You do have a party, although you can solo it if you're a glutton for punishment. You play as an individual character, though, not a blob. There's only one king and the king has a lot of choices to make--the companions are like your royal entourage. There's tons of meaningful C&C.
The game has a much better hook than most CRPGs. No fucking around killing rats in basements. Kingmaker opens in the fortress of a powerful noblewoman. She’s summoned a group of mercenaries with a proposition: if you clear out the bandits in the lawless region next door, she’ll recognize you as the baron and finance some nation building on your behalf.
But there’s a snag. Her gathering is betrayed, assassins strike in the middle of the night, and you need to fight them off. After the enemies are defeated, one of your companions accuses you of being the traitor. Because there’s no proof either way, your boss orders the team to split into two groups—depending on your decisions in the prologue, you’ll get a different starting party.
The first chapter involves clearing out the bandits from the province, with the other party of adventurers popping up to sabotage you along the way.
Gameplay wise, Kingmaker is a lot like the infinity engine games, although I think the combat is better than either Baldur’s Gate or either Icewind Dale. On normal difficulty, the combat has enough challenge to require some thought. It’s a huge game with ~150 hours of content. After you clear out the bandits, you become ruler and need to deal with a series of escalating crises: troll invasion, goblin infestation, a curse turning your subjects into monsters, barbarian hordes, a war with your asshole neighbor, fucking fairies.
The writing is surprisingly good (they brought in Avellone as a consultant and for once it seems to have paid off). The companions are entertaining, some are even likable. Especially the goblin backstabber that MCA wrote. You will be betrayed, you will be robbed, you will have the chance to participate in a threesome with an elf and her half-orc boyfriend, who have a really fucked up polyamorous relationship (if you're gonna do romances, Kingmaker knows you should at least make them uncomfortable and extremely inadvisable).

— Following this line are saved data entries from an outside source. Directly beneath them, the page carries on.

/-- 12 R231, 22 R359: a write of SPLIT by the context that holds the D-die waits until it takes effect; then the split is the new
one, the ways that change hands read as zero, and no other byte of memory has changed, where no store waits at the die's banks. What
becomes of the cached lines, and of accesses to the ways meanwhile, is log 64. -/
def Sys2Proof.Claims.SplitEvents : Prop := ∀ (s : State) (die : Nat) (value : Word),
  let n := value.toNat % 32
  let own := dieOf s.cur
  ((∀ old, s.core.stall ≠ .took old) → (s.die own).splitTo = [] →
    (isPDie own = false → (s.die own).dgrant = some s.ctx → n ≤ 16 → Answers s (.splitWrite value) fun t =>
      (t.die own).splitTo = [(s.cur, s.ctx, n)] ∧ t.core.stall = .control false ∧ t.core.pc = s.core.pc ∧ SameMemory s t) ∧
    (isPDie own = true ∨ (s.die own).dgrant ≠ some s.ctx → Raises s (.splitWrite value) 0x00D 0#64) ∧
    (isPDie own = false → (s.die own).dgrant = some s.ctx → 16 < n → Raises s (.splitWrite value) 0x032 0#64)) ∧
  (∀ old, s.core.stall = .took old → Answers s (.splitWrite value) fun t => FrontFrame s t ∧ GoesOn s t ∧ ∀ r, t.reg r = s.reg r) ∧
  (∀ r ctx w rest, (s.die die).splitTo = (r, ctx, w) :: rest → w ≤ 16 → (s.die die).split ≤ 16 →
    (w < (s.die die).split → (s.stack (die - 32)).sram = []) → (∀ u ∈ s.units, ∀ e ∈ u.2.stores, ∀ o, e.loc ≠ .shared die o) →
    let lo := min (s.die die).split w
    let hi := max (s.die die).split w
    Answers s (.splitTakesEffect die) fun t => (t.die die).split = w ∧ (t.die die).splitTo = rest ∧
      (∀ k, (16 - hi) * 25165824 ≤ k → k < (16 - lo) * 25165824 → Memory.read t.mem (sharedKey die k) = some 0#8) ∧
      (∀ a, (∀ k, (16 - hi) * 25165824 ≤ k → k < (16 - lo) * 25165824 → a ≠ sharedKey die k) → Memory.read t.mem a = Memory.read s.mem a))

/-- 22 R358, R360, 04 R87, R88, 05 R111: TINV leaves no cached translation of the unit's context that touches its range; arming a
watchpoint puts it into the slice of its die, disarming takes it out of every slice; a line fetched ahead is in the fetch
buffer. -/
def Sys2Proof.Claims.RegisterEvents : Prop := ∀ (s : State) (n : BitVec 2) (value va : Word),
  (∀ s1, s.release allClasses = .ok s1 → (∀ u ∈ s1.units, u.2.stores = [] ∧ u.2.loads = [] ∧ u.2.pend = none ∧ u.2.outgoing = [] ∧
      ∀ k l, u.2.stall ≠ .pushing k l) →
    let code := value.toNat / 4 % 4
    let bits := if code = 0 then 16 else if code = 1 then 21 else if code = 2 then 30 else 57
    let page := value.toNat / 2 ^ 16 % 2 ^ 41 * 2 ^ 16 / 2 ^ bits
    Answers s (.tinv value) fun t => GoesOn s1 t ∧ SameMemory s1 t ∧ (∀ r, t.reg r = s1.reg r) ∧
      (∀ e, e ∈ t.core.tcache ∨ e ∈ t.core.cpeTcache ∨ (∃ d, e ∈ (t.die d).tlb) → e.ctx = s1.ctx →
        (page + 1) * 2 ^ bits ≤ e.vpage * 2 ^ e.bits ∨ (e.vpage + 1) * 2 ^ e.bits ≤ page * 2 ^ bits)) ∧
  (∀ s1 die sh at_ s2, s.release allClasses = .ok s1 → s1.watchRange (s1.core.ctl.wpaddr[n.toNat]'(by have := n.isLt; omega)) (value.toNat % 65536 + 1) = .ok (die, sh, at_) s2 →
    Answers s (.watchpointArm n value) fun t => GoesOn s2 t ∧ SameMemory s2 t ∧ (∀ r, t.reg r = s2.reg r) ∧
      ∃ w ∈ (t.die die).slices, w.ctx = s2.ctx ∧ w.rank = s2.cur ∧ w.num = n.toNat ∧ w.shared = sh ∧ w.start = at_ ∧
        w.len = value.toNat % 65536 + 1) ∧
  (∀ s1, s.release allClasses = .ok s1 → Answers s (.watchpointDisarm n value) fun t => Completes s1 t ∧
    ∀ d ∈ t.dies, ∀ w ∈ d.2.slices, ¬(w.rank = s1.cur ∧ w.num = n.toNat)) ∧
  (s.core.unit.running = true → va.toNat < 2 ^ 57 → s.core.fetched va.toNat = none → ∀ s2, s.fillFetch va.toNat = .ok () s2 →
    Answers s (.fetchLine va) fun t => (t.core.fetched va.toNat).isSome = true ∧ t.core.pc = s2.core.pc ∧ SameMemory s2 t)

/-- 04 R80–R86: a die's walker takes its oldest miss, at most 32 walks at once, and begins below the lowest pointer its walk cache
holds for the address, or at the root of the context; each table read that returns goes a level down, and the walk cache takes the
pointer, or ends in a cached leaf, or ends the walk at its level with the fault of its entry or of the read. A dead link holds the
read (21 R334; log 126). What the walk cache and a translation cache drop when they are full is log 6. -/
def Sys2Proof.Claims.WalkerEvents : Prop := ∀ (s : State) (die index : Nat),
  (∀ w rest c, (s.die die).missq = w :: rest → ((s.die die).walks.filter fun x => x.ended.isNone).length < 32 → s.ctx? w.ctx = some c →
    let at_ := (s.die die).walkStart w.ctx (w.region * 65536) c.root
    ((∀ p ∈ (s.die die).ptrs, p.ctx ≠ w.ctx) → at_ = (4, c.root)) ∧
    Answers s (.translationWalk die) fun t => (t.die die).missq = rest ∧ SameMemory s t ∧
      (t.die die).walks = (s.die die).walks ++ [{ w with level := at_.1, table := at_.2 }]) ∧
  (∀ w s1 e, (s.die die).walks[index]? = some w → w.ended = none → s.reaches die (homeDie w.table) = true →
    s.tableRead die w.ctx (w.table + 8 * levelIndex (w.region * 65536) w.level) = (.ok e, s1) →
    (∀ next, readEntry e w.level = .next next → Answers s (.walkReadReturn die index) fun t =>
      (t.die die).walks[index]? = some { w with level := w.level - 1, table := next } ∧ SameMemory s1 t ∧
      ∃ x ∈ (t.die die).ptrs, x.ctx = w.ctx ∧ x.level = w.level ∧ x.table = next) ∧
    (∀ c, readEntry e w.level = .bad c → Answers s (.walkReadReturn die index) fun t =>
      (t.die die).walks[index]? = some { w with ended := some c } ∧ SameMemory s1 t) ∧
    (∀ f s2, readEntry e w.level = .leaf f →
      s1.setLeafBits die w.ctx (w.table + 8 * levelIndex (w.region * 65536) w.level) 32 = (none, s2) → Answers s (.walkReadReturn die index) fun t =>
        (t.die die).walks.length + 1 = (s.die die).walks.length ∧ SameMemory s2 t ∧
        ∃ x ∈ (t.die die).tlb, x.ctx = w.ctx ∧ x.vpage = w.region * 65536 % 2 ^ 57 / 2 ^ x.bits ∧ x.attr = leafAttr f)) ∧
  (∀ w s1 c, (s.die die).walks[index]? = some w → w.ended = none → s.reaches die (homeDie w.table) = true →
    s.tableRead die w.ctx (w.table + 8 * levelIndex (w.region * 65536) w.level) = (.error c, s1) →
    Answers s (.walkReadReturn die index) fun t => (t.die die).walks[index]? = some { w with ended := some c } ∧ SameMemory s1 t)

/-- 12 R229, R235–R239: a transfer that fails opens an episode on its pseudo-channel, a retry that fails counts, the third calls for
the lane test, a transfer that crosses ends the episode, one that fails after the fresh read is a failed transfer; the lane test,
over every group that failed in the last transfer, swaps a spare in for a bad lane, or without one makes the lane an erasure and
retires the pseudo-channel while the reserve lasts (on one that is retired already it makes a record: log 133), or where it finds no
lane has the array read afresh; a line that can be read moves out of a retired pseudo-channel; a cached line that is replaced leaves
the cache, and no byte changes where its block is not stored afresh. Which line is replaced, and when, is log 5; lane faults stand
in the state, log 22. -/
def Sys2Proof.Claims.StackEvents : Prop := ∀ (s : State) (k line : Nat),
  let st := s.stack k
  let pch := pchOf line
  let episode := fun (t : State) => (t.stack k).episode pch
  (∀ x r, st.episode pch = none → line ∉ st.moved → st.failing line = x :: r → Answers s (.lineTransfer k line) fun t =>
    episode t = some { pch := pch, line := line, beat := x.1, grp := x.2, fails := x :: r } ∧ SameMemory s t) ∧
  (∀ e, st.episode pch = some e → e.testing = false → e.line = line → line ∉ st.moved →
    (∀ x r, st.failing line = x :: r → e.fresh = false →
      (e.retry = true → Answers s (.lineTransfer k line) fun t => SameMemory s t ∧
        episode t = some { e with retries := e.retries + 1, testing := decide (3 ≤ e.retries + 1), beat := x.1, grp := x.2, fails := x :: r }) ∧
      (e.retry = false → Answers s (.lineTransfer k line) fun t => SameMemory s t ∧
        episode t = some { e with retry := true, beat := x.1, grp := x.2, fails := x :: r })) ∧
    (∀ x r, st.failing line = x :: r → e.fresh = true → Answers s (.lineTransfer k line) fun t => SameMemory s t ∧
      episode t = none ∧ line ∈ (t.stack k).failedLines) ∧
    (st.failing line = [] → Answers s (.lineTransfer k line) fun t => episode t = none ∧ SameMemory s t)) ∧
  (∀ e, st.episode pch = some e → e.testing = true →
    let tested := { e with retries := 0, retry := false, testing := false, logged := true }
    ((∀ x ∈ e.fails, st.testFinds pch x.2 = none) → Answers s (.laneTest k pch) fun t => SameMemory s t ∧
      episode t = some { e with testing := false, fresh := true }) ∧
    (∀ pre x post l, e.fails = pre ++ x :: post → (∀ y ∈ pre, st.testFinds pch y.2 = none) → st.testFinds pch x.2 = some l →
      (∀ n, st.freeSpare pch = some n → Answers s (.laneTest k pch) fun t =>
        (t.stack k).swaps = (pch, l, n) :: st.swaps ∧ episode t = some tested ∧ SameMemory s t) ∧
      (st.freeSpare pch = none → Answers s (.laneTest k pch) fun t => (t.stack k).erased = (pch, l) :: st.erased ∧
        episode t = some tested ∧ SameMemory s t ∧ st.seq < (t.stack k).seq ∧
        (pch ∉ st.retired → st.reserveUsed < 2 → (t.stack k).retired = pch :: st.retired ∧ (t.stack k).reserveUsed = st.reserveUsed + 1) ∧
        (pch ∉ st.retired → 2 ≤ st.reserveUsed → (t.stack k).retired = st.retired ∧ pch ∈ (t.stack k).degraded) ∧
        (pch ∈ st.retired → (t.stack k).retired = st.retired ∧ (t.stack k).reserveUsed = st.reserveUsed)))) ∧
  (pch ∈ st.retired → line ∉ st.moved → line ∉ st.lost → ∀ s1,
    (s.readLine k line = (true, s1) → Answers s (.evacuationLineMove k line) fun t => line ∈ (t.stack k).moved ∧ SameMemory s1 t) ∧
    (s.readLine k line = (false, s1) → Answers s (.evacuationLineMove k line) fun t => line ∈ (t.stack k).lost ∧ SameMemory s1 t)) ∧
  (∀ x, st.cached line = some x → Sound st → Answers s (.cacheLineReplacement k line) fun t =>
    (t.stack k).cached line = none ∧ (x.dirty = false ∨ (x.compress = false ∧ st.classAt (line / 4) = 4) → SameMemory s t))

There’s a kingdom management system that some people dislike, but you can automate and ignore it. People bitch about bugs, but it's been nearly a year since release and it's now a smooth experience. Like most CRPGs, the quality declines near the end, but you've got at least 100 hours of great game before it becomes merely good.
Long story short: Kingmaker is the throwback CRPG for everyone who's been burned by the "kickstarter renaissance." It couldn’t be further from Pillars of Eternity in terms of tone. While Pillars is grim, depressing, buttoned down and not very fantastical (like Sawyer wanted to make a low-magic setting but forgot to tell the guy writing the main story), Kingmaker is melodramatic, full of big personalities doing extreme things (like BG2, not like Larian). After years of disappointment, kickstarter finally produced a spiritual successor to the infinity engine games that recaptures the old infinity engine magic.
Everyone should at least give it a try.